Word for word, retype the first line of the records and every following line through the one containing "leaves the ready line. -/".

Start of Supplied records

-- ==== Sys2Proof/Machine/Orders.lean ====
section
/-! DEFINITION. Eject orders: the ready line, readiness and the shooter interlock (R98, R99), how an order joins a queue
(R96), SEARCH orders and the device a search round takes next (R107, R166), LAUNCH and RECOVER orders (R108, R109), and the
search state's part in a change of phase (R165, R169). -/

namespace Sys2Proof.Machine

open Sys2Proof

/-! ### The ready line -/

/-- A member joins the line behind those already there; among members of one time stamp the lowest device goes first (R99). -/
def joinReady (e : Ready) : List Ready → List Ready
  | [] => [e]
  | r :: rest => if r.joined = e.joined ∧ e.device < r.device then e :: r :: rest else r :: joinReady e rest

/-- Device `d` stands in the ready line. -/
def State.inLine (s : State) (d : Nat) : Bool := s.devices.ready.any fun r => r.device == d

/-- Device `d` joins the ready line at the latest scan's time stamp, keeping its place when it already stands there (R99). -/
def State.joinLine (s : State) (d : Nat) : State :=
  if s.inLine d then s else s.onDevices fun c => { c with ready := joinReady ⟨d, s.scanner.now⟩ c.ready }

/-- Device `d` leaves the ready line. -/
def State.leaveLine (s : State) (d : Nat) : State :=
  s.onDevices fun c => { c with ready := c.ready.filter fun r => r.device != d }

/-! ### Readiness (R98) -/

/-- The shooter interlock: device 1 is not configured, or is IDLE with settled count 0, no settle running and launch owed 0. -/
def State.interlock (s : State) : Bool :=
  !s.configured 1 ||
    ((s.device 1).state == .idle && (s.device 1).settled == 0 && (s.device 1).settle.isNone && s.devices.launchOwed == 0)

/-- The hold-off of an order on device `d` has passed; only a RETURN has one. -/
def State.holdOffPassed (s : State) (d : Nat) (o : Order) : Bool :=
  o.reason != .return || decide ((s.device d).record.figures.holdOff ≤ elapsed s.scanner.now o.queued)

/-- Device `d` is in EJECT_WAIT with a ready head order. -/
def State.headReady (s : State) (d : Nat) : Bool :=
  (s.device d).state == .ejectWait &&
    (match (s.device d).queue.head? with
     | none => false
     | some o => s.holdOffPassed d o && (d != 0 || s.interlock))

/-- Device `d` enters EJECT_WAIT for its head order, and joins the ready line when the order is ready (R98). -/
def State.enterEjectWait (s : State) (d : Nat) : State :=
  let s := s.onDevice d fun v => { v with state := .ejectWait }
  if s.headReady d then s.joinLine d else s

/-- The trough's head order follows the interlock: it leaves the line when the interlock is lost and joins again at the
back when it holds once more (R98). -/
def State.followInterlock (s : State) : State :=
  if (s.device 0).state = .ejectWait then
    if s.headReady 0 then s.joinLine 0 else s.leaveLine 0
  else s

/-! ### SEARCH orders (R107) -/

/-- A SEARCH order waits in the queue of this device. -/
def Device.searchWaits (v : Device) : Bool := v.queue.any fun o => o.reason == .search

/-- A waiting SEARCH order of device `d` is removed with no event, and the device returns to IDLE and leaves the ready
line (R96, R107). -/
def State.dropSearch (s : State) (d : Nat) : State :=
  if (s.device d).searchWaits then
    (s.onDevice d fun v => { v with queue := v.queue.filter fun o => o.reason != .search, state := .idle }).leaveLine d
  else s

/-- Every waiting SEARCH order is removed, the one in flight among them (R107, R167). -/
def State.dropSearches (s : State) : State :=
  (deviceNumbers.foldl State.dropSearch s).onSearch fun x => { x with inFlight := none }

/-- A SEARCH order would be queued on device `d` (R96 case 2). -/
def State.searchable (s : State) (d : Nat) : Bool :=
  s.configured d && (s.device d).state == .idle && (s.device d).queue.isEmpty && (s.device d).settled == 0 &&
    (s.device d).settle.isNone

/-- Step 1 of R166 and what follows it: the lowest qualifying device from the next device up to 7 gets its SEARCH order,
or the round is over. -/
def State.searchNext (s : State) : State :=
  match deviceNumbers.find? fun d => decide (s.game.search.nextDevice ≤ d) && decide (1 ≤ d) && s.searchable d with
  | none => s.onSearch fun x => { x with phase := .pause, inFlight := none }
  | some d =>
    ((s.onDevice d fun v => { v with queue := [⟨.search, s.time, false⟩] }).enterEjectWait d).onSearch fun x =>
      { x with inFlight := some d, nextDevice := d + 1 }

/-! ### Joining a queue (R96) -/

/-- Order `⟨reason, now, launch⟩` joins the queue of device `d` by the cases of R96, for every reason but SEARCH. A waiting
SEARCH order gives way; when it was the one in flight, the search takes its next device at once (R166 step 3). -/
def State.queueOrder (s : State) (d : Nat) (reason : Reason) (launch : Bool) : State :=
  if s.configured d then
    let s1 := s.dropSearch d
    if Config.queueOrders ≤ (s1.device d).queue.length then s1.emit .deviceQueueFull d reason.code 0
    else
      let s2 := s1.onDevice d fun v => { v with queue := v.queue ++ [⟨reason, s.time, launch⟩] }
      let s3 := if (s2.device d).state = .idle then s2.enterEjectWait d else s2
      if s3.game.search.inFlight = some d ∧ (s.device d).searchWaits then s3.searchNext else s3
  else s

/-! ### LAUNCH and RECOVER orders -/

/-- The LAUNCH test of R108. -/
def State.launchTest (s : State) : State :=
  if s.configured 1 ∧ (s.device 1).state = .idle ∧ (s.device 1).queue = [] ∧ 1 ≤ (s.device 1).settled ∧
      (s.device 1).settle = none ∧ 1 ≤ s.devices.launchOwed then
    (s.queueOrder 1 .launch false).onDevices fun c => { c with launchOwed := c.launchOwed - 1 }
  else s

/-- The transit count of device `d`: its settled count less its locked balls (R114). -/
def State.transit (s : State) (d : Nat) : Nat := (s.device d).settled - s.locked d

/-- The recovery comparison of R109 for one device. -/
def State.recoverDevice (s : State) (d : Nat) : State :=
  if s.configured d ∧ (s.device d).state ≠ .fault then
    let orders := ((s.device d).queue.filter fun o => o.reason != .search).length
    repeated (fun s => s.queueOrder d .recover false) (s.transit d - orders) s
  else s

/-- The recovery comparison of R109 over devices 2..7, made in IDLE and BALL_OVER. -/
def State.recover (s : State) : State :=
  if s.game.phase = .idle ∨ s.game.phase = .ballOver then [2, 3, 4, 5, 6, 7].foldl State.recoverDevice s else s

/-- What the Ball Device Controller tests after each change of a device: LAUNCH (R108), the shooter interlock (R98) and
recovery (R109). DESIGN CHOICE (notes/assumptions/43.md): arrivals of the same change that are still due come after these tests,
and those already handed on within the command come before them. -/
def State.settleDevices (s : State) : State := s.launchTest.followInterlock.recover

/-! ### The phase and the search state -/

/-- The search stops: phase OFF, round 0, waiting SEARCH orders removed, no event (R165, R169). -/
def State.searchOff (s : State) : State :=
  s.dropSearches.onSearch fun x => { x with phase := .off, round := 0 }

/-- The search watches: phase WAITING, round 0 (R165). -/
def State.searchWait (s : State) : State := s.onSearch fun x => { x with phase := .waiting, round := 0 }

/-- The phase becomes `p`, and the search phase follows it (R165): OFF at SERVE, BALL_OVER and IDLE; WAITING at PLAY and
at a tilt in SERVE; as it stands at a tilt in PLAY. FLIPEN is derived from the phase (R141). -/
def State.toPhase (s : State) (p : Phase) : State :=
  let old := s.game.phase
  let s := s.onGame fun g => { g with phase := p }
  match p with
  | .idle | .serve | .ballOver => s.searchOff
  | .play => s.searchWait
  | .tilt => if old = .serve then s.searchWait else s

/-- The end of a search by R167: SEARCH ENDED, waiting orders removed, WAITING with round 0, the device quiet mark set. -/
def State.searchEnd (s : State) (cause : Nat) : State :=
  ((s.emit .searchEnded s.game.search.round cause 0).dropSearches.searchWait).onSearch fun x =>
    { x with quietMark := s.time }

/-- A search is in progress: ROUND or PAUSE. -/
def State.searching (s : State) : Bool := s.game.search.phase == .round || s.game.search.phase == .pause

/-- The quiet timer restarts at a PLAYFIELD closure, which ends a search in progress in PLAY or TILT with cause CLOSURE
(R17, R167). -/
def State.playfieldActivity (s : State) : State :=
  let s := s.onScanner fun c => { c with quiet := 0 }
  if (s.game.phase = .play ∨ s.game.phase = .tilt) ∧ s.searching then s.searchEnd 0 else s

/-- A settled count has changed: in PLAY or TILT the device quiet mark is set, and a search in progress ends with cause
COUNT (R165, R167). -/
def State.countActivity (s : State) : State :=
  if s.game.phase = .play ∨ s.game.phase = .tilt then
    if s.searching then s.searchEnd 1 else s.onSearch fun x => { x with quietMark := s.time }
  else s

end Sys2Proof.Machine
end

End of Supplied records

Reply:
-- ==== Sys2Proof/Machine/Orders.lean ====
section
/-! DEFINITION. Eject orders: the ready line, readiness and the shooter interlock (R98, R99), how an order joins a queue
(R96), SEARCH orders and the device a search round takes next (R107, R166), LAUNCH and RECOVER orders (R108, R109), and the
search state's part in a change of phase (R165, R169). -/

namespace Sys2Proof.Machine

open Sys2Proof

/-! ### The ready line -/

/-- A member joins the line behind those already there; among members of one time stamp the lowest device goes first (R99). -/
def joinReady (e : Ready) : List Ready → List Ready
  | [] => [e]
  | r :: rest => if r.joined = e.joined ∧ e.device < r.device then e :: r :: rest else r :: joinReady e rest

/-- Device `d` stands in the ready line. -/
def State.inLine (s : State) (d : Nat) : Bool := s.devices.ready.any fun r => r.device == d

/-- Device `d` joins the ready line at the latest scan's time stamp, keeping its place when it already stands there (R99). -/
def State.joinLine (s : State) (d : Nat) : State :=
  if s.inLine d then s else s.onDevices fun c => { c with ready := joinReady ⟨d, s.scanner.now⟩ c.ready }

/-- Device `d` leaves the ready line. -/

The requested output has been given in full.